Traditionally a pick 'n' mix selection of some of the highlights of the annual Brighton Comedy Festival, an uneven lineup that was at times annoyingly generic made it occasionally hard to believe this really was one of this year's Best Of The Fest shows.
Compere Charlie Baker had the enthusiasm and easy charm you'd want from a host though little in the way of decent material.
Bog-standard audience interaction and dull 'quirky' observational comedy set the scene poorly.
First act, Sophie Hagan, at first seemed to purvey cliched 'fat girl' jokes, though her likable awkward manner and casually cutting dark asides showcased why the Dane won this year's Fosters Edinburgh Comedy Award for Best Newcomer.

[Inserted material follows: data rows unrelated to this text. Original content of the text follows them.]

-- ==== Sys2Proof/Laws/Decode.lean ====
section
/-! SUPPORT. Each operand parser gives back what its encoder wrote, whatever bytes follow (log 2). -/

namespace Sys2Proof

open Machine

@[simp] theorem parseThen_eq {α β : Type} (p : Parse α) (f : α → Parse β) (bs : List Byte) (a : α) (rest : List Byte)
    (h : p bs = .ok (a, rest)) : parseThen p f bs = f a rest := by
  simp [parseThen, h]

@[simp] theorem parseByte_cons (b : Byte) (rest : List Byte) : parseByte (b :: rest) = .ok (b, rest) := rfl

theorem parseSmall_encode {w : Nat} (hw : w ≤ 8) (v : BitVec w) (rest : List Byte) :
    parseSmall w (v.setWidth 8 :: rest) = .ok (v, rest) := by
  have hv : v.toNat < 2 ^ w := v.isLt
  have h8 : 2 ^ w ≤ 2 ^ 8 := Nat.pow_le_pow_right (by omega) hw
  have e : (v.setWidth 8).toNat = v.toNat := by rw [BitVec.toNat_setWidth]; exact Nat.mod_eq_of_lt (by omega)
  rw [parseSmall, parseThen_eq _ _ _ _ _ (parseByte_cons _ _), e, if_pos hv, BitVec.ofNat_toNat, BitVec.setWidth_eq]

theorem parseQueue_encode (q : QSel) (rest : List Byte) : parseQueue (encodeQueue q ++ rest) = .ok (q, rest) := by
  cases q <;> rfl

theorem parseBits2_encode (e r : Bool) (rest : List Byte) :
    parseBits2 (flagsByte e r :: rest) = .ok ((e, r), rest) := by
  cases e <;> cases r <;> rfl

theorem parseWord32_encode (v : BitVec 32) (rest : List Byte) :
    parseWord32 (encodeWord32 v ++ rest) = .ok (v, rest) := by
  show Except.ok (assembleId _ _ _ _, rest) = _
  rw [assembleId_idByte]

theorem parseNarrow_encode {w : Nat} (hw : w ≤ 32) (v : BitVec w) (rest : List Byte) :
    parseNarrow w (encodeWord32 (v.setWidth 32) ++ rest) = .ok (v, rest) := by
  have hv : v.toNat < 2 ^ w := v.isLt
  have h32 : 2 ^ w ≤ 2 ^ 32 := Nat.pow_le_pow_right (by omega) hw
  have e : (v.setWidth 32).toNat = v.toNat := by rw [BitVec.toNat_setWidth]; exact Nat.mod_eq_of_lt (by omega)
  rw [parseNarrow, parseThen_eq _ _ _ _ _ (parseWord32_encode _ _), e, if_pos hv, BitVec.ofNat_toNat, BitVec.setWidth_eq]

theorem parseBytes_encode (bs rest : List Byte) : parseBytes (encodeBytes bs ++ rest) = .ok (bs, rest) := by
  induction bs with
  | nil =>
    cases rest with
    | nil => rfl
    | cons b rest => simp [encodeBytes, parseBytes]
  | cons b bs ih => simp [encodeBytes, parseBytes, ih]

theorem parseBytes1_encode {bs : List Byte} (h : bs ≠ []) (rest : List Byte) :
    parseBytes1 (encodeBytes1 bs ++ rest) = .ok (bs, rest) := by
  cases bs with
  | nil => exact absurd rfl h
  | cons b bs =>
    rw [encodeBytes1, List.cons_append, parseBytes1, parseThen_eq _ _ _ _ _ (parseByte_cons _ _),
      parseThen_eq _ _ _ _ _ (parseBytes_encode _ _)]
    rfl

/-- The digits of a number give it back, when there is room for them. -/
theorem natOfBytes_bytesOfNat (k n : Nat) (h : n < 256 ^ k) : natOfBytes (bytesOfNat k n) = n := by
  induction k generalizing n with
  | zero => simp at h; simp [bytesOfNat, natOfBytes, h]
  | succ k ih =>
    unfold bytesOfNat
    split
    · simp_all [natOfBytes]
    · rw [natOfBytes, ih (n / 256) (by rw [Nat.pow_succ] at h; omega), BitVec.toNat_ofNat]
      omega

theorem parseHandle_encode (h : Handle) (rest : List Byte) : parseHandle (encodeHandle h ++ rest) = .ok (h, rest) := by
  rw [parseHandle, encodeHandle, parseThen_eq _ _ _ _ _ (parseBytes_encode _ _),
    natOfBytes_bytesOfNat _ _ (Nat.lt_pow_self (by omega))]
  rfl

theorem parseFrame_encode (f : BusFrame) (rest : List Byte) :
    parseFrame (encodeFrameOperand f ++ rest) = .ok (f, rest) := by
  rw [encodeFrameOperand, List.append_assoc, List.append_assoc, List.append_assoc, List.singleton_append, parseFrame,
    parseThen_eq _ _ _ _ _ (parseBits2_encode _ _ _), parseThen_eq _ _ _ _ _ (parseWord32_encode _ _),
    List.singleton_append, parseThen_eq _ _ _ _ _ (parseSmall_encode (by omega) _ _),
    parseThen_eq _ _ _ _ _ (parseBytes_encode _ _)]
  rfl

theorem parseOctets_encode (o : Octets) (rest : List Byte) : parseOctets (o.toList ++ rest) = .ok (o, rest) := rfl

theorem parsePFrame_encode (p : PFrame) (rest : List Byte) :
    parsePFrame (encodePFrame p ++ rest) = .ok (p, rest) := by
  rw [encodePFrame, List.append_assoc, List.append_assoc, List.append_assoc, List.append_assoc, List.singleton_append,
    parsePFrame, parseThen_eq _ _ _ _ _ (parseBits2_encode _ _ _),
    parseThen_eq _ _ _ _ _ (parseNarrow_encode (by omega) _ _), parseThen_eq _ _ _ _ _ (parseNarrow_encode (by omega) _ _),
    List.singleton_append, parseThen_eq _ _ _ _ _ (parseSmall_encode (by omega) _ _),
    parseThen_eq _ _ _ _ _ (parseOctets_encode _ _)]
  rfl

/-- A whole candidate and nothing more, or an incomplete one, is read as it stands (R122). -/
theorem decodeWire_encodable {buf : List Byte} (h : (Instr.wireFrame buf).encodable = true) :
    decodeWire buf = .ok (.wireFrame buf, []) := by
  unfold Instr.encodable at h
  unfold decodeWire
  cases hd : decodeOne buf 0 with
  | none => rfl
  | some x =>
    obtain ⟨f, n⟩ := x
    have hn : n = buf.length := by simpa [hd] using h
    simp [hn]

end Sys2Proof
end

Yorkshireman Alun Cochrane took the stage with obvious material (the horrors and joys of parenthood) though performed it with such charismatic gruffness switching into shouty hysteria that this didn't matter at all.
Max and Ivan's sketch show silliness was by turns great (an A Level Geography class reunion was hilarious) and infuriatingly smug and lazy, albeit in an oddly hyperactive way.
Lazy, too, was perhaps the biggest name, Angela Barnes, whose moments of smutty invention punctuated unfunny one-liners, providing an anticlimactic end to a frustrating night.